Author(s): C. Fred Andrus; Alice R. Kelley; Daniel H. Sandweiss
Year: 2017
Summary
El Niño-related changes in marine and terrestrial productivity impacted Chicama residents in several ways, including altering available marine species, soil productivity, and by extension, the technological and economic innovations necessary to adapt. The combination of marine and terrestrial resources were central to the economy of people living in the Chicama Valley throughout the Holocene. Estimates of El Niño’s effects on past marine productivity typically rely on open ocean proxies distant to where people may have lived and fished, and may not accurately reflect the day-to-day reality of people living in a particular area. Similarly, El Niño-related flooding affected terrestrial productivity through both erosion and deposition. Therefore archaeological research would benefit from new proxies focused on the times and places relevant to human economies.
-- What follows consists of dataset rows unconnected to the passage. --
-- ==== Sys2Proof/Tests/Slice0.lean ====
section
/-! SUPPORT. Tests. First the checks of well-formedness; then worked examples of the manual, each one step on a small
state, with the values the manual prints; then for every obligation with hypotheses a witness: a concrete state and
operands that meet them together, for each clause. -/

namespace Sys2Proof.Tests

open Sys2Proof.Machine

/-! ### Well-formedness and decoding -/

/-- A byte that names a command is not UNKNOWN_COMMAND's (R190): 01h is IDENTIFY and 3Ch RESET_COLD. -/
theorem test_unknownCommand_refused :
    (Instr.unknownCommand 0x01#8).wellFormed = false ∧ (Instr.unknownCommand 0x3C#8).wellFormed = false ∧
      (Instr.unknownCommand 0x00#8).wellFormed = true ∧ (Instr.unknownCommand 0x0A#8).wellFormed = true := by
  decide

/-- Every identifier is well formed in WRITE_SETTING, those of the settings with rows of their own included (R196, R207). -/
theorem test_writeSetting_wellFormed :
    ∀ id ∈ [0x00#8, 0x01#8, 0x08#8, 0x09#8, 0xFF#8], (Instr.writeSetting id 0#16).wellFormed = true := by
  decide

/-- No row has bits, so no word spells a command, and a state is as before (assumption 2). -/
theorem test_no_word_decodes : decodeTableWord 8 1 = none ∧ State.reset.withFetchWord 8 1 = State.reset := by
  decide

/-! ### Small states -/

/-- The state after a command, if there is one. -/
def after (c : Instr) (s : State) : Option State :=
  match exec c s with
  | .next t => some t
  | .fault _ => none
  | .refused _ => none

/-- A part in NORMAL. -/
def normal : State := { State.reset with mode := .normal }

/-- A part with an access in progress. -/
def busy (s : State) (a : Access) : State :=
  { s with port := { holder := a.holder, access := some a, gap := false, abandoned := false } }

/-- A host cycle's record. -/
def cycle (kind : CycleKind) : CycleRecord :=
  { newRecord 40#22 false 0x5#4 0#32 with kind := kind, word := some 40 }

/-- A part with a host cycle whose grant has this access in progress. -/
def serving (s : State) (kind : CycleKind) (a : Access) : State :=
  busy { s with hstb := true, strobeHeld := true, host := { HostPort.none with state := .accessing, record := some (cycle kind) } } a

/-- A PARTIAL WRITE of word 40 in the gap between its read and its write. -/
def between : State :=
  let s := serving { normal with cells := [(40, 0#39)] } (.partialWrite 7#32) (.hostWrite 40 (encode 7#32))
  { s with port := { s.port with gap := true } }

/-- A part with a frame just begun. -/
def framed (s : State) : State := { s with mcs := true, frame := Frame.begin }

/-- A part with a decision outstanding. -/
def decided (s : State) (which : Requester) (g : GrantCase) : State := { s with award := some ⟨which, g⟩ }

/-- A copy of line 5 into slot 0, at a cursor. -/
def copyAt (cursor : Nat) : Copy :=
  { home := 5, sourceLine := 5, sourceSlot := none, target := 0, cursor := cursor, reason := .command, carried := 0,
    poisoned := 0, abortPending := false }

/-- A part in NORMAL with that copy in flight. -/
def copying (cursor : Nat) : State :=
  { normal with
    copy := some (copyAt cursor)
    slots := normal.slots.set 0 (.migrating 5 (.request .command) none)
    cells := [(40, 0#39)] }

/-- A health entry in WATCH. -/
def entry (line count : Nat) : HealthEntry :=
  { line := line, state := .watch, count := count, uncorrectable := false, deferred := false,
    lastClass := .singleData, lastIndex := 0, lastSource := .patrol, firstPass := 0#16, lastPass := 0#16 }

/-- A table full of entries for lines 0 to 31. -/
def fullTable (state : HealthState) : List (Option HealthEntry) :=
  (List.range 32).map fun i => some { entry i 1 with state := state }

/-- A full migration queue. -/
def fullQueue : List MigrationRequest := (List.range 4).map fun i => { home := 100 + i, reason := .command }

/-- No decision is outstanding, and no warm reset has abandoned the grant. -/
abbrev live (s : State) : Prop := s.award = none ∧ s.port.abandoned = false

/-! ### Worked examples of the manual -/

/-- 1.7: data 2,148,536,353 has check value 21; with data bit 12 inverted the word decodes as SINGLE_DATA. -/
theorem test_code_example :
    generatedCheck 2148536353#32 = 21#7 ∧ syndrome (storeWord 21#7 2148532257#32) = 38#7 ∧
      decode (storeWord 21#7 2148532257#32) =
        { cls := .singleData, data := 2148536353#32, flag := false, repaired := storeWord 21#7 2148536353#32 } := by
  decide

/-- 1.7: the double error, the poison marker, and the marker struck by one further fault. -/
theorem test_code_flagged :
    syndrome (storeWord 21#7 2148532256#32) = 33#7 ∧ (decode (storeWord 21#7 2148532256#32)).cls = .double ∧
      poisonMarker 2148536353#32 = storeWord 106#7 2148536353#32 ∧
      syndrome (storeWord 106#7 1052705#32) = 29#7 ∧ (decode (storeWord 106#7 1052705#32)).cls = .double := by
  decide

/-- 1.5: check bits 0, 1 and 2 inverted read as data bit 0; a word of 39 ones reads MULTI. -/
theorem test_code_limits :
    (decode (storeWord 7#7 0#32)).cls = .singleData ∧ (decode (storeWord 127#7 0xFFFFFFFF#32)).cls = .multi ∧
      (decode 0#39).cls = .clean := by
  decide

/-- 12.7: the patrol's report on word 32,743, and the commit of home line 125 into slot 2. -/
theorem test_report_records :
    ReportRecord.bytes { sequence := 41#16, pass := 7#16, report := .uncorrectable 32743 false .patrol } =
        [0x00#8, 0x29#8, 0x00#8, 0x07#8, 0x22#8, 0x00#8, 0x7F#8, 0xE7#8] ∧
      ReportRecord.bytes { sequence := 312#16, pass := 14#16, report := .migrationDone 125 2 (some 1) 1 1 } =
        [0x01#8, 0x38#8, 0x02#8, 0x01#8, 0x14#8, 0x08#8, 0x00#8, 0x7D#8] := by
  decide

/-- 12.7: the record of slot 2 after that commit. -/
theorem test_slot_record :
    Slot.record (.active 125 (.request .spareFault) 14#16) =
      [0x03#8, 0x00#8, 0x00#8, 0x7D#8, 0x04#8, 0xFF#8, 0x00#8, 0x0E#8] := by
  decide

/-- R94: an entry whose last pass is 65,534 has age 4 when the pass number is 2. -/
theorem test_age_wraps : ({ entry 0 1 with lastPass := 65534#16 } : HealthEntry).age 2#16 = 4 := by
  decide

/-- 9.11, event 7: host line 10, preset to spare line 4,092, is refused while the cursor stands at line 11. -/
theorem test_sweep_refuses_preset_line :
    State.admission
      { State.reset with
        mode := .sweeping
        settings := { Settings.default with memoryLinesLog2 := 12, spareCount := 4 }
        slots := State.reset.slots.set 0 (.active 10 .preset 0#16)
        sweepLine := 11 } 80#22 = .refused .notReady (some 32736) := by
  decide

/-- 9.11, event 5: a FULL WRITE of data 7 to word 6 leaves 7 with check value 1 there, and is answered OKAY. -/
theorem test_full_write_is_held :
    ((after .hostWriteComplete (serving normal (.fullWrite 7#32) (.hostWrite 6 (encode 7#32)))).map fun t =>
        (t.cells, t.host.hrdy, t.host.herr)) = some ([(6, storeWord 1#7 7#32)], true, false) := by
  decide

/-- R105: a take that finds no FREE slot ends with MIGRATION_FAILED. -/
theorem test_take_without_spare :
    ((after .take
        { normal with
          slots := List.replicate 64 .absent
          migrations := [{ home := 5, reason := .command }] }).map fun t =>
      t.reports.map ReportRecord.report) = some [.migrationFailed 5 .poolEmpty] := by
  decide

/-- R53: a take that follows a completion before the grant of its decision has reached the engine before the decision, so that
M is decided on and not P, which ranks below it. One that follows the grant finds the port held by P. -/
theorem test_take_before_decision :
    let s : State :=
      { busy normal (.drainWrite 5 0#39) with
        writeBacks := [{ word := 5, data := 0#32 }]
        migrations := [{ home := 5, reason := .command }]
        patrol := { normal.patrol with debt := 1 } }
    ((after .drainWriteComplete s).bind fun t => (after .take t).map State.award) =
        some (some ⟨.step .copy, .background⟩) ∧
      ((after .drainWriteComplete s).bind fun t => (after .patrolGrant t).bind fun u =>
          (after .take u).map fun v => (v.port.holder, v.copy.isSome)) = some (.step .patrol, true) := by
  decide

/-- R40, R43: a PARTIAL WRITE of word 40 in the gap after its read. The memory port's lines are deasserted, and while no command
comes the write begins and drives them. -/
theorem test_gap_lines :
    between.memoryLinesDriven.mce = false ∧ between.memoryLinesDriven.md = none ∧
      between.whileIdle.memoryLinesDriven.mwe = true ∧
      between.whileIdle.memoryLinesDriven.md = some (encode 7#32) := by
  decide

/-- R40: HRESET in that gap. Where the write has begun since, the port stays held for it; where it has not, the port is FREE.
The word keeps what it held, until the write that has begun completes. -/
theorem test_reset_in_gap :
    ((after .hresetAssert between).map fun t => (t.cells, t.port, t.freeIndex)) =
      some ([(40, 0#39)],
        if Config.laterAccessBegun 0 then { between.port with gap := false, abandoned := true } else MemoryPort.free, 1) := by
  rfl

/-- R42, R40: a cold reset in that gap leaves the word without defined contents only where the write has begun. -/
theorem test_cold_reset_in_gap :
    ((after .poresetAssert between).map fun t => (t.cells, t.port)) =
      some (if Config.laterAccessBegun 0 then [] else [(40, 0#39)], MemoryPort.free) := by
  rfl

/-- R14, R15, R16: HSTB deasserted and asserted again before the response. The response is withdrawn at once, and HSTB found
asserted by the controller that is IDLE again is no strobe. -/
theorem test_strobe_again_before_response :
    let s := serving { normal with cells := [(40, 0#39)] } .read (.hostRead 40)
    ((((after .hstbDeassert s).bind (after (.hostStrobe 0#22 true 0xF#4 7#32))).bind
        (after (.hostReadComplete 0#39))).map fun t => (t.host, t.hstb, t.takesStrobe)) =
      some (HostPort.none, true, false) := by
  decide

/-- R176, R178: a report that meets 15 records becomes a LOST record of count 1. -/
theorem test_lost_record :
    ((State.append
        { normal with reports := List.replicate 15 { sequence := 0#16, pass := 0#16, report := .quietReached } }
        (.healthFull 3)).reports.getLast?.map ReportRecord.report) = some (.lost 1) := by
  decide

/-! ### Witnesses: the block as a whole -/

theorem witness_StepRunsFrontCommand :
    ({ normal with pending := [.identify] } : State).pending = [.identify] ∧ State.reset.pending = [] := by
  decide

theorem witness_DecisionsAreCarriedOut :
    Instr.identify ∉ [Instr.hostGrant, .drainGrant, .patrolGrant, .copyGrant, .sweepGrant] ∧
      Instr.identify ≠ .take ∧ Instr.take ∉ [Instr.hostGrant, .drainGrant, .patrolGrant, .copyGrant, .sweepGrant] ∧
      (decided normal (.step .patrol) .background).decisionOpen = false ∧
      ({ decided normal (.step .patrol) .background with decisionOpen := true } : State).takeDue = false ∧
      (decided normal (.step .patrol) .background).award = some ⟨.step .patrol, .background⟩ := by
  decide

/-- IDENTIFY, on a part with no frame, answers a next state, and is none of the rows that the clauses except. -/
theorem witness_LinesAndQueueFrame : exec .identify normal = .next normal ∧
    (∀ a w e d, Instr.identify ≠ .hostStrobe a w e d) ∧
      Instr.identify ∉ [Instr.hstbDeassert, .hresetAssert, .hresetDeassert, .poresetAssert, .poresetDeassert,
        .frameBegin, .frameEnd, .resetCold] := by
  refine ⟨rfl, ?_, by decide⟩
  intro a w e d h
  cases h

/-- A drain of word 5 completes, and word 6 is another word. -/
theorem witness_ArrayFrame :
    (after .drainWriteComplete (busy normal (.drainWrite 5 0#39))).isSome = true ∧
      (busy normal (.drainWrite 5 0#39)).settled.port.access = some (.drainWrite 5 0#39) ∧
      (Access.drainWrite 5 0#39).word ≠ 6 := by
  decide

theorem witness_SettingsFrame : exec .timebaseTick State.reset = .next State.reset ∧
    (∀ i v, Instr.timebaseTick ≠ .writeSetting i v) ∧ (∀ v, Instr.timebaseTick ≠ .writeSpareCount v) ∧
      (∀ b, Instr.timebaseTick ≠ .msckRisingEdge b) := by
  refine ⟨rfl, ?_, ?_, ?_⟩ <;> intros <;> simp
Such proxies are now being developed and applied to a limited extent, and will be discussed as relevant to the Chicama Valley, with particular focus on productivity changes that may or may not have impacted people over time. For example, it is unlikely marine productivity near the Chicama Valley ever diminished to the point where a lack of resources was a meaningful threat until the advent of modern industrial fishing.
Cite this Record
Productivity in a human context: creating and applying proxies relevant to Chicama Valley archaeology.. C. Fred Andrus, Alice R. Kelley, Daniel H. Sandweiss. Presented at The 81st Annual Meeting of the Society for American Archaeology, Vancouver, British Columbia. 2017 ( tDAR id: 429275)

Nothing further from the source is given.